-- ==== Sys2Proof/Machine/Power.lean ====
section
/-! DEFINITION. Supplies, loop-group supplies and Cupola (chapter 20). -/

namespace Sys2Proof.Machine

def pwrPage : Nat := 0x001
def cupolaPage : Nat := 0x005

/-- The fields of one logic feed. -/
def feedOk (b : Bool) : Fld := if b then PWR.LSTAT_BOK else PWR.LSTAT_AOK
def feedLow (b : Bool) : Fld := if b then PWR.LSTAT_BLOW else PWR.LSTAT_ALOW
def feedOver (b : Bool) : Fld := if b then PWR.LSTAT_BOVER else PWR.LSTAT_AOVER
def feedV (b : Bool) : Fld := if b then PWR.VAB_VB else PWR.VAB_VA

/-- A feed's measured voltage, 10 mV. -/
def Work.feedPut (w : Work) (b : Bool) (mv : Nat) : Work := w.put PWR.VAB (feedV b) (min (mv / 10) 65535)

/-- CARRY (R594): the higher connected feed, or both within 0.3 V of each other. -/
def Work.carry (w : Work) : Work :=
  let a := w.flag PWR.LSTAT PWR.LSTAT_AOK
  let b := w.flag PWR.LSTAT PWR.LSTAT_BOK
  let va := w.get PWR.VAB PWR.VAB_VA
  let vb := w.get PWR.VAB PWR.VAB_VB
  let c := if a && b then (if va ≤ vb + 30 ∧ vb ≤ va + 30 then 3 else if vb < va then 1 else 2) else if a then 1 else if b then 2 else 0
  w.put PWR.LSTAT PWR.LSTAT_CARRY c

/-- A feed counts as present, or no longer does (R595, R607): ALOST, BLOST on the fall. -/
def Work.feedOkSet (w : Work) (b ok : Bool) : Work :=
  let fell := w.flag PWR.LSTAT (feedOk b) && !ok
  (w.setFlag pwrPage noSub PWR.LSTAT (feedOk b) ok).when fell fun w => w.irq pwrPage (if b then 17 else 16)

/-- A feed at a voltage: above the rising threshold it is present, below the falling one absent (R595); a disconnected one is absent. -/
def Work.feedAt (w : Work) (b : Bool) (mv : Nat) : Work :=
  let was := w.flag PWR.LSTAT (feedOk b)
  let ok := !w.flag PWR.LSTAT (feedOver b) && (decide (17500 ≤ mv) || (was && decide (16500 ≤ mv)))
  ((w.feedPut b mv).feedOkSet b ok).carry

/-- Every tamper flag. -/
def tamperFlags : List Fld := [CUPOLA.TAMPER_COVER, CUPOLA.TAMPER_TEMPHI, CUPOLA.TAMPER_TEMPLO]

/-- The copy in retained memory (R605). -/
def Work.cupolaSave (w : Work) : Work :=
  let t := w.now
  let n := (w.rd CUPOLA.PCYCLE).toNat
  w.upd fun x => { x with cupola := ⟨t, n⟩ }

/-- LOGIC_SUPPLY_RISE (R17, R73, R595, R605): an unpowered module enters Power-up. -/
def logicSupplyRise (va vb : Nat) (w : Work) : Work :=
  if w.x.mode ≠ .off ∨ (va < 17500 ∧ vb < 17500) then w
  else
    let w := w.slateUpd fun s => { s with busy := [], full := false, cleaning := false, drawing := [] }
    let w := w.enterPowerUp [0]
    (w.feedAt false va).feedAt true vb

/-- LOGIC_FEED_CHANGE (R594): nothing but the feed's own status changes; a reversed feed is absent. -/
def logicFeedChange (feedB : Bool) (mv : Int) (w : Work) : Work := if w.x.mode = .off then w else w.feedAt feedB mv.toNat

/-- RIDE_THROUGH (R596). -/
def rideThrough (w : Work) : Work := if w.x.mode = .off then w else (w.incSat PWR.CNT PWR.CNT_DIPS).irq pwrPage 20

/-- BOTH_FEEDS_LOST (R18, R75, R596, R605): the copy is made, and a whole-module reset leaves the module unpowered. -/
def bothFeedsLost (w : Work) : Work :=
  if w.x.mode = .off then w
  else (w.cupolaSave).wholeReset 0

/-- LOW_WARNING (R595): below 18.0 V for 10 ms, above 18.5 V for 100 ms. -/
def lowWarning (feedB : Bool) (mv : Nat) (w : Work) : Work :=
  if w.x.mode = .off then w
  else
    let low := if mv < 18000 then true else if 18500 < mv then false else w.flag PWR.LSTAT (feedLow feedB)
    let rise := low && !w.flag PWR.LSTAT (feedLow feedB)
    ((w.feedPut feedB mv).setFlag pwrPage noSub PWR.LSTAT (feedLow feedB) low).when rise fun w => w.irq pwrPage 18

/-- OVERVOLTAGE_DISCONNECT (R595). -/
def overvoltageDisconnect (feedB : Bool) (mv : Nat) (w : Work) : Work :=
  if w.x.mode = .off ∨ w.flag PWR.LSTAT (feedOver feedB) then w
  else
    let w := (w.feedPut feedB mv).setFlag pwrPage noSub PWR.LSTAT (feedOver feedB) true
    let w := (w.irq pwrPage 19).incSat PWR.CNT PWR.CNT_OVTRIPS
    (w.feedOkSet feedB false).carry

/-- OVERVOLTAGE_RECONNECT (R595, R606). -/
def overvoltageReconnect (feedB : Bool) (mv : Nat) (w : Work) : Work :=
  if w.x.mode = .off ∨ w.flag PWR.LSTAT (feedOver feedB) = false ∨ 32000 < mv then w
  else (w.setFlag pwrPage noSub PWR.LSTAT (feedOver feedB) false).feedAt feedB mv

/-- VL[n] (R608): reported by the lowest awake island of the group that holds LSUP. -/
def Work.vlShow (w : Work) (g mv : Nat) : Work :=
  let awake (k : Nat) : Bool :=
    let i := w.isl (8 * (g - 1) + k)
    i.lsup && decide (i.st ≠ isDark) && decide (i.st ≠ isWake)
  let a := PWR.VL (g - 1)
  let v := if (List.range 8).any awake then
      BitVec.ofNat 32 (2 ^ 31 + (if mv < 18000 then 2 ^ 30 else 0) + min (mv / 10) 65535) else 0
  if g < 1 ∨ 6 < g ∨ w.rd a = v then w else w.wr a v

/-- The loop-group supplies whose voltage is known are shown again. -/
def Work.vlFollow (w : Work) : Work := w.each w.x.loops.vl fun w e => w.vlShow e.1 e.2

/-- VL_SUPPLY_CHANGE (R22, R129, R598, R608): a supply lost opens its switches; on its return they take their retained state. -/
def vlSupplyChange (group mv : Nat) (w : Work) : Work :=
  if group < 1 ∨ 6 < group then w
  else
    let was := !w.x.loops.vlDown.contains group
    let up := decide (mv ≠ 0)
    let w := w.upd fun x => { x with loops := { x.loops with
      vl := tabSet x.loops.vl group mv
      vlDown := if up then x.loops.vlDown.filter (fun g => decide (g ≠ group)) else (if was then x.loops.vlDown ++ [group] else x.loops.vlDown) } }
    if was = up then w
    else w.each ((List.range 8).map fun k => 8 * (group - 1) + k) fun w n => w.islSet n fun i => { i with switch := up && i.lsup }

/-! Cupola (R601 to R605, R609, R610) -/

/-- CUPOLA_COPY (R605). -/
def cupolaCopy (w : Work) : Work := if w.x.mode = .off then w else w.cupolaSave

/-- The supercapacitor's measurement (R602, R609). -/
def Work.capTake (w : Work) (capMf vcapMv : Nat) : Work :=
  let days := capMf * 6000 / 86400
  let w := ((w.put CUPOLA.CAP CUPOLA.CAP_RESERVE (min days 255)).put CUPOLA.CAP CUPOLA.CAP_C (min capMf 4095)).put CUPOLA.CAP CUPOLA.CAP_VCAP (min vcapMv 4095)
  w.cause 0x0B cupolaPage 0 (decide (days < 60))

/-- CAP_MEASURE (R602). -/
def capMeasure (capMf vcapMv : Nat) (w : Work) : Work := if w.alive then w.capTake capMf vcapMv else w

/-- TAMPER_EVENT (R604): 0 cover, 1 too hot, 2 too cold; powered or not. -/
def tamperEvent (kind : Nat) (w : Work) : Work :=
  match tamperFlags[kind]? with
  | none => w
  | some f =>
    if w.flag CUPOLA.TAMPER f then w
    else if w.x.mode = .off then w.putB CUPOLA.TAMPER f true
    else (w.setFlag cupolaPage noSub CUPOLA.TAMPER f true).irq cupolaPage 16

/-- CLRTAMPER (R610): the flags cleared are recorded with the user. -/
def clrtamper (p : Party) (arg : Nat) (w : Work) : Work :=
  w.startOp p cupolaPage 2 [.held, .ready, .run, .hold] true fun w =>
    if arg ≠ 0 then w.refuse cupolaPage rejRange
    else
      let old := w.rd CUPOLA.TAMPER
      let w := w.each tamperFlags fun w f => w.putB CUPOLA.TAMPER f false
      (w.evWrite cupolaPage noSub CUPOLA.TAMPER old (w.rd CUPOLA.TAMPER) (w.userOf p)).opNow p cupolaPage 1 arg opDone 0

end Sys2Proof.Machine
end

__________

Reproduce exactly the lines above from the line with "let a := PWR.VL (g - 1)" to the line with "def capMeasure (capMf", including both, and add nothing.

▶ EXERCISE SOLUTION
  let a := PWR.VL (g - 1)
  let v := if (List.range 8).any awake then
      BitVec.ofNat 32 (2 ^ 31 + (if mv < 18000 then 2 ^ 30 else 0) + min (mv / 10) 65535) else 0
  if g < 1 ∨ 6 < g ∨ w.rd a = v then w else w.wr a v

/-- The loop-group supplies whose voltage is known are shown again. -/
def Work.vlFollow (w : Work) : Work := w.each w.x.loops.vl fun w e => w.vlShow e.1 e.2

/-- VL_SUPPLY_CHANGE (R22, R129, R598, R608): a supply lost opens its switches; on its return they take their retained state. -/
def vlSupplyChange (group mv : Nat) (w : Work) : Work :=
  if group < 1 ∨ 6 < group then w
  else
    let was := !w.x.loops.vlDown.contains group
    let up := decide (mv ≠ 0)
    let w := w.upd fun x => { x with loops := { x.loops with
      vl := tabSet x.loops.vl group mv
      vlDown := if up then x.loops.vlDown.filter (fun g => decide (g ≠ group)) else (if was then x.loops.vlDown ++ [group] else x.loops.vlDown) } }
    if was = up then w
    else w.each ((List.range 8).map fun k => 8 * (group - 1) + k) fun w n => w.islSet n fun i => { i with switch := up && i.lsup }

/-! Cupola (R601 to R605, R609, R610) -/

/-- CUPOLA_COPY (R605). -/
def cupolaCopy (w : Work) : Work := if w.x.mode = .off then w else w.cupolaSave

/-- The supercapacitor's measurement (R602, R609). -/
def Work.capTake (w : Work) (capMf vcapMv : Nat) : Work :=
  let days := capMf * 6000 / 86400
  let w := ((w.put CUPOLA.CAP CUPOLA.CAP_RESERVE (min days 255)).put CUPOLA.CAP CUPOLA.CAP_C (min capMf 4095)).put CUPOLA.CAP CUPOLA.CAP_VCAP (min vcapMv 4095)
  w.cause 0x0B cupolaPage 0 (decide (days < 60))

/-- CAP_MEASURE (R602). -/
def capMeasure (capMf vcapMv : Nat) (w : Work) : Work := if w.alive then w.capTake capMf vcapMv else w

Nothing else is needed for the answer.